3.8. The Forced Swim Test
One approved technique for evaluating depressive-like behavior in rats is the forced swim test (FST). The procedure was as follows:
Equipment: A cylindrical tank measuring 50 cm in height and 25 cm in diameter, filled to a height of 35 cm with tap water maintained at a temperature of 23 - 25°C.
3.8.1. Protocol
3.8.1.1. Habituation
To familiarize the rats with the swimming environment, they were placed in the water tank for 15 minutes on the day before the test.
3.8.1.2. Test Session
On the test day, rats were placed in the tank and allowed to swim freely for 6 minutes.
3.8.1.3. Measurement
The primary measure was immobility time. A rat was considered immobile when it ceased active movements and only made minimal motions necessary to keep its head above the water surface.
3.8.1.4. Interpretation
Prolonged immobility was interpreted as an indicator of depressive-like behavior.

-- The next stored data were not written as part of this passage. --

-- ==== Sys2Proof/Machine/ExecCell.lean ====
section
/-! DEFINITION. Machine/ExecCell.lean: the cell instructions CELL and CELLX and the cell commands of the host (R250–R261, R309). -/

namespace Sys2Proof.Machine

/-- Mode and cell of CELL (format C) and CELLX (R309). -/
def cellMode (w : Word) : Nat := if iOp w = 0x58 then bitsOf w 15 12 else bitsOf w 3 0
def State.cellNo (s : State) (c : Fin 64) (w : Word) : Nat := if iOp w = 0x58 then bitsOf w 11 0 else bitsOf (s.vB c w) 11 0

/-- CELL or CELLX with a mode. -/
def isCell (mode : Nat) (w : Word) : Bool := decide (iOp w = 0x58 ∨ iOp w = 0x59) && decide (cellMode w = mode)

/-- The result of a cell operation reaches its context; a NaN is the quiet one and sets U (R260, R293, R294, R309). -/
def CellRes.land (r : CellRes) (c : Fin 64) (w : Word) : State :=
  let v := fCanon r.vd
  r.st.result c w 8 v fun f => f.cellOf v r.l (r.u || fIsNaN v)

/-- A parity error in a cell: the cell is OPEN, the output U1, and the context is faulted with cause 7 (R268). -/
def State.cellParity (s : State) (c : Fin 64) (w : Word) (n : Nat) : State :=
  ((s.cellOpen n).setReg c (iD w) (fCanon (s.cw n 10)) 8).exception c 7 ((s.ctx c).pc - 1)

/-- A test injection record of the present cycle by rank takes its words anew (R261, R262). -/
def State.tinjAgain (s : State) (rank ctx tag : Nat) (a b : Word) : State :=
  let l := s.cyc.trc.map fun e =>
    if e.typ = 1 ∧ e.rank = rank then { e with ws := trcWords 1 ctx tag (e.ws.getD 1 0#32).toNat a b } else e
  s.trcOrder l

/-- One operation on cell n once more, in its turn (R260). -/
def State.cellAgain (s : State) (n rank : Nat) : CellOp → State
  | .data k w => s.cellWrite n k w
  | .cmd k => s.cellCmd n k
  | .lane c w parity e fl =>
    let s0 := s.updC c fun x => { x with fl := fl }
    if parity then s0.cellOpen n
    else if s.tinjOn n && decide (cellMode w ≤ 1) then
      let r := if cellMode w = 0 then s0.cellStepCore n e
        else (if fFinite e then { st := s0.cellHist n e, vd := s0.cw n 10, l := some false } else s0.cellNan n (some false), e)
      let s1 := (r.1.st.tinjAgain rank c.val s.eng.tinjN r.2 r.1.vd).updEng fun x => { x with tinjN := x.tinjN + 1, tinjReg := (prbs9 x.tinjReg).2 }
      ({ r.1 with st := s1 } : CellRes).land c w
    else (s0.cellDo c.val n (cellMode w) e).land c w

/-- All operations of the present cycle on cell n once more, in the order of R260. -/
def State.cellRedo (s : State) (n : Nat) : State :=
  (s.cyc.cells.filter fun e => decide (e.2.1 = n)).foldl (fun s e => s.cellAgain n e.1 e.2.2) (s.cellBack n)

/-- A cell operation of context c: `f` gets the state, the cell and va as a binary32 operand is read (R293, R294). Where the cycle has already seen one
that comes after it, the cell's operations of the cycle are done again in order (R260). -/
def State.cellInstr (s : State) (c : Fin 64) (w : Word) (parity : Bool) (f : State → Nat → Word → CellRes) : State :=
  let n := s.cellNo c w
  let e := fCanon (s.vA c w)
  let late := s.cellLate (s.cellRank c) n
  let s0 := s.cellNote (s.cellRank c) n (.lane c w parity e (s.ctx c).fl)
  let s1 := if parity then s0.cellParity c w n else (f s0 n e).land c w
  s1.when late fun s => s.cellRedo n

/-- The meaning of a cell instruction row. -/
def cellRow (dt : Nat) (c : Fin 64) (mode : Nat) (parity : Bool) (f : State → Nat → Word → CellRes) (s : State) :
    Host.Outcome State Fault Refusal :=
  done ((s.elapse dt).issue c (isCell mode) fun s w _ => s.cellInstr c w parity f)

/-- A mode that returns U1: the cell as changed, L cleared, U for a refusal (R259, R309). -/
def u1Res (s : State) (n : Nat) (st : State) (u : Bool := false) : CellRes := { st := st, vd := s.cw n 10, l := some false, u := u }

/-- CELL_STEP (R252, R253, R255, R257, R258). -/
def execCellStep (dt : Nat) (c : Fin 64) (parity : Bool) (s : State) : Host.Outcome State Fault Refusal :=
  cellRow dt c 0 parity (fun s n e => s.cellStep c.val n e) s

/-- CELL_HOLD (R259). -/
def execCellHold (dt : Nat) (c : Fin 64) (parity : Bool) (s : State) : Host.Outcome State Fault Refusal :=
  cellRow dt c 1 parity (fun s n e => s.cellHold c.val n e) s

/-- CELL_PRESET (R258, R259). -/
def execCellPreset (dt : Nat) (c : Fin 64) (parity : Bool) (s : State) : Host.Outcome State Fault Refusal :=
  cellRow dt c 2 parity (fun s n e => s.cellPreset n e) s

/-- CELL_SETMAN (R259). -/
def execCellSetman (dt : Nat) (c : Fin 64) (parity : Bool) (s : State) : Host.Outcome State Fault Refusal :=
  cellRow dt c 3 parity (fun s n e => s.cellSetman n e) s

/-- CELL_READ (R259). -/
def execCellRead (dt : Nat) (c : Fin 64) (parity : Bool) (s : State) : Host.Outcome State Fault Refusal :=
  cellRow dt c 7 parity (fun s n _ => u1Res s n s) s

/-- CELL_OPEN (R254): CELL_CMD, or mode OPEN. -/
def execCellOpen (dt : Nat) (o : CmdOrigin) (parity : Bool) (s : State) : Host.Outcome State Fault Refusal :=
  match o with
  | .host w => hostWr dt R.CELL_CMD w s
  | .ctx c => cellRow dt c 5 parity (fun s n _ => u1Res s n (s.cellOpen n)) s

/-- CELL_CLOSE (R256): CELL_CMD, or mode CLOSE. -/
def execCellClose (dt : Nat) (o : CmdOrigin) (parity : Bool) (s : State) : Host.Outcome State Fault Refusal :=
  match o with
  | .host w => hostWr dt R.CELL_CMD w s
  | .ctx c => cellRow dt c 6 parity (fun s n _ => u1Res s n (s.cellClose n).1 (!(s.cellClose n).2)) s

/-- CELL_AUTO (R258): CELL_CMD, or mode AUTO. -/
def execCellAuto (dt : Nat) (o : CmdOrigin) (parity : Bool) (s : State) : Host.Outcome State Fault Refusal :=
  match o with
  | .host w => hostWr dt R.CELL_CMD w s
  | .ctx c => cellRow dt c 4 parity (fun s n _ => u1Res s n (s.cellAutoCmd n)) s

/-- CELL_MANUAL (R257). -/
def execCellManual (dt : Nat) (w : Word) (s : State) : Host.Outcome State Fault Refusal :=
  hostWr dt R.CELL_CMD w s

/-- CELL_CLEAR (R250). -/
def execCellClear (dt : Nat) (w : Word) (s : State) : Host.Outcome State Fault Refusal :=
  hostWr dt R.CELL_CMD w s

/-- CELL_DATA_WRITE (R254, R272). -/
def execCellDataWrite (dt : Nat) (w : Word) (s : State) : Host.Outcome State Fault Refusal :=
  hostWr dt R.CELL_DATA w s

end Sys2Proof.Machine
end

A reduction in immobility time was considered to reflect a potential antidepressant effect (19).
3.9. Elevated Plus Maze
Rats' anxious behavior is assessed using the elevated plus maze (EPM). The apparatus consists of four arms arranged in a plus shape.
3.9.1. Structure
Each arm measures 10 × 50 cm and includes two open arms and two closed arms. The closed arms are enclosed by 40 cm high walls on the sides and ends. The open arms are bordered by 1 cm high glass lips. A central platform measuring 10 × 10 cm connects all four arms and is elevated 50 cm above the ground.
3.9.2. Method
Rats are placed in the center zone, facing one of the open arms, and allowed to explore freely for five minutes. Their behavior is recorded on video for later analysis.
The recorded metrics include: The number of entries into open and closed arms, the amount of time spent in each type of arm.
An entry is defined as the placement of all four paws into an arm.
The following formulas are used to calculate anxiety-related behavior: (time in open arms/total time in all arms) × 100; (number of open arm entries/total arm entries) × 100 (20).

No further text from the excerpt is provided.